Blank Verse: poetry that does not rhyme but follows a regular meter, most commonly iambic pentameter.
Canto: a unit of division or subsection found in epics or long narrative poetry.
Couplet: a two-line stanza, or two lines of verse, rhymed or unrhymed.
Elegy: a form of poetry in which the poet or speaker expresses grief, sadness, or loss.
Enjambment: the continuation of a sentence or clause across one poetic line break.
Epic: a long, often book-length, narrative in verse form that retells the heroic journey of a single person, or group of persons.
Epigram: a short, pithy saying, usually in verse, often with a quick, satirical twist at the end.
Epigraph: a quotation set at the beginning of a literary work or one of its divisions to suggest its theme.
Erasure: a form of found poetry wherein a poet takes an existing text and erases, blacks out, or otherwise obscures a large portion of the text, creating a wholly new work from what remains.
Free Verse: open form poetry not dictated by an established form or meter and often influenced by the rhythms of speech.
Hymn: a lyric poem of devotion or reverence, typically written as a prayer addressing a deity or deities, or personified subjects.
Iambic Pentameter: a rising meter form consisting of five pairs of unstressed and stressed or accented syllables as five iambic feet per line.
Idiom: a short expression that is peculiar to a language, people, or place that conveys a figurative meaning without a literal interpretation of the words used in the phrase.
Imagery: language in a poem representing a sensory experience, including visual, auditory, olfactory, tactile, and gustatory.
Inaugural Poem: a poem read at a Presidential inauguration
Line: a fundamental unit in verse, carrying meaning both horizontally across the page and vertically from one line to the next.
Lyric Poetry: a non-narrative poem, often with songlike qualities, that expresses the speaker’s personal emotions and feelings.
Metaphor: a comparison between essentially unlike things, or the application of a name or description to something to which it is not literally applicable.
Meter: the measured pattern of rhythmic accents in a line of verse.
Negative Capability: a phrase coined by John Keats to describe the poet’s ability to live with uncertainty and mystery.
Ode: a poem celebrating an event, a person, or a thing that is not present.

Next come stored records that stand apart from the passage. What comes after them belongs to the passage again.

/-- The commit of INCR and OFFSET, the end of a slew, the sources and the leap second (R83, R108, R121, R122, R123, R126, R127, R129). -/
def Obligations.TimeSteering : Prop :=
  (∀ (incr : Nat), Completes (fun dt => .timePairCommit dt) (fun u => u.time.shadow = some (incr, none))
    fun u t => t = u.onTime fun x =>
      { x with incr := incr, shadow := none, slew := x.shadowSlew.map (startSlew x.count), shadowSlew := none }) ∧
  (∀ (incr : Nat) (offset : Int), Completes (fun dt => .timePairCommit dt) (fun u => u.time.shadow = some (incr, some offset) ∧
    firstOfPhaseTick u = true ∧ u.time.offsetWritten = false ∧ u.time.stepOwners = [])
    fun u t => t.time.incr = incr ∧ t.time.offset = offset ∧ t.time.offsetWritten = true ∧ t.time.shadow = none ∧ t.time.stepDue = 1 ∧
      t.time.stepKey = u.key ∧ t.mains.anchored = true ∧ t.mains.cycle = u.mains.cycle ∧ t.time.rc = u.time.rc) ∧
  (∀ (incr : Nat) (offset : Int), Completes (fun dt => .timePairCommit dt) (fun u => u.time.shadow = some (incr, some offset) ∧
    firstOfPhaseTick u = true ∧ u.time.offsetWritten = true ∧ u.time.stepOwners = [])
    fun u t => t.time.incr = incr ∧ t.time.offset = offset ∧ t.time.shadow = none ∧ t.time.stepDue = 2 ∧ t.time.stepKey = u.key ∧
      t.time.rc = u.time.rc ∧ t.time.trims = (if (offset - u.time.offset).natAbs ≤ ofMs 1 then inc32 u.time.trims else u.time.trims) ∧
      t.time.steps = (if (offset - u.time.offset).natAbs ≤ ofMs 1 then u.time.steps else w16 (u.time.steps + 1))) ∧
  (∀ (w : Slew), Completes (fun dt => .slewEnd dt) (fun u => u.time.slew = some w ∧ w.endCount ≤ u.time.count)
    fun u t => t = u.onTime fun x => dropEnded
      { x with rc := x.rc - (u.time.count - w.endCount) * x.incr + (u.time.count - w.endCount) * w.restore, incr := w.restore,
               slew := none }) ∧
  (∀ (q0 q1 : Bool) (best : Nat) (announce : Option (Int × Bool × Bool)), Completes (fun dt => .sourceSelect dt q0 q1 best announce)
    (fun u => u.pwr.stage = .running ∧
    stillQualifies (u.onTime fun x => { x with qual0 := q0, qual1 := q1, bestPort := best % 2 }) = true ∧ announce = none)
    fun u t => t.time.src = bestSource (u.onTime fun x => { x with qual0 := q0, qual1 := q1, bestPort := best % 2 }) ∧
      t.time.qual0 = q0 ∧ t.time.qual1 = q1 ∧ t.time.incr = u.time.incr ∧ t.time.offset = u.time.offset ∧ Only [.time] u t) ∧
  (Completes (fun dt => .sourceLoss dt) (fun u => u.pwr.stage = .running ∧ u.time.src = .port0)
    fun u t => t.time.qual0 = false ∧ t.time.incr = u.time.incr ∧ t.time.offset = u.time.offset ∧ t.hosts.alarmN.getLsbD 8 = true ∧
      Logged .sourceLoss srcSup [] u t ∧ Only [.time, .hosts, .evt] u t) ∧
  (Completes (fun dt => .leapApply dt) (fun _ => True)
    fun u t => t = u.onTime fun y =>
      { y with utcPtp := y.utcPtp.map (afterLeap u), utcParent := y.utcParent.map (afterLeap u), utcLast := ((utcSource u).map fun i =>
                 (afterLeap u i).utc).or y.utcLast }) ∧
  (∀ (s : State) (i : UtcInfo), i.leap61 = true → (((i.day + 1) * 86400 : Nat) : Int) + i.utc + 1 ≤ ((s.tai / 1000000000 : Nat) : Int) →
    afterLeap s i = { utc := i.utc + 1, day := i.day })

Onomatopoeia: the use of language that sounds like the thing or action it describes.
Pastoral: referring to a creative tradition as well as individual work idealizing rural life and landscapes.
Poetic Diction: the language, including word choice and syntax, that sets poetry apart from other forms of writing.
Poetry: a form of writing vital to culture, art, and life.
Point of View: the perspective or viewpoint of the speaker in a poem.
Proverb: a short statement or saying that expresses a basic truth.
Prosody: the systematic study of meter, rhythm, and intonation of language found in poetry, but also prose.
Repetition: the poetic technique of repeating the same word or phrase multiple times within a poem or work.
Rhyme: the correspondence of sounds in words or lines of verse.
Simile: a comparison between two essentially unlike things using words “such as,” “like,” and “as.”
Stanza: a grouping of lines that forms the main unit in a poem.
Syntax: the arrangement of language and order of words used to convey the poem’s content.
Tone: a literary device that conveys the author’s attitude toward the subject, speaker, or audience of a poem.
Voice: an expression denoting the comprehensive style of a speaker adopted by the author in a poem.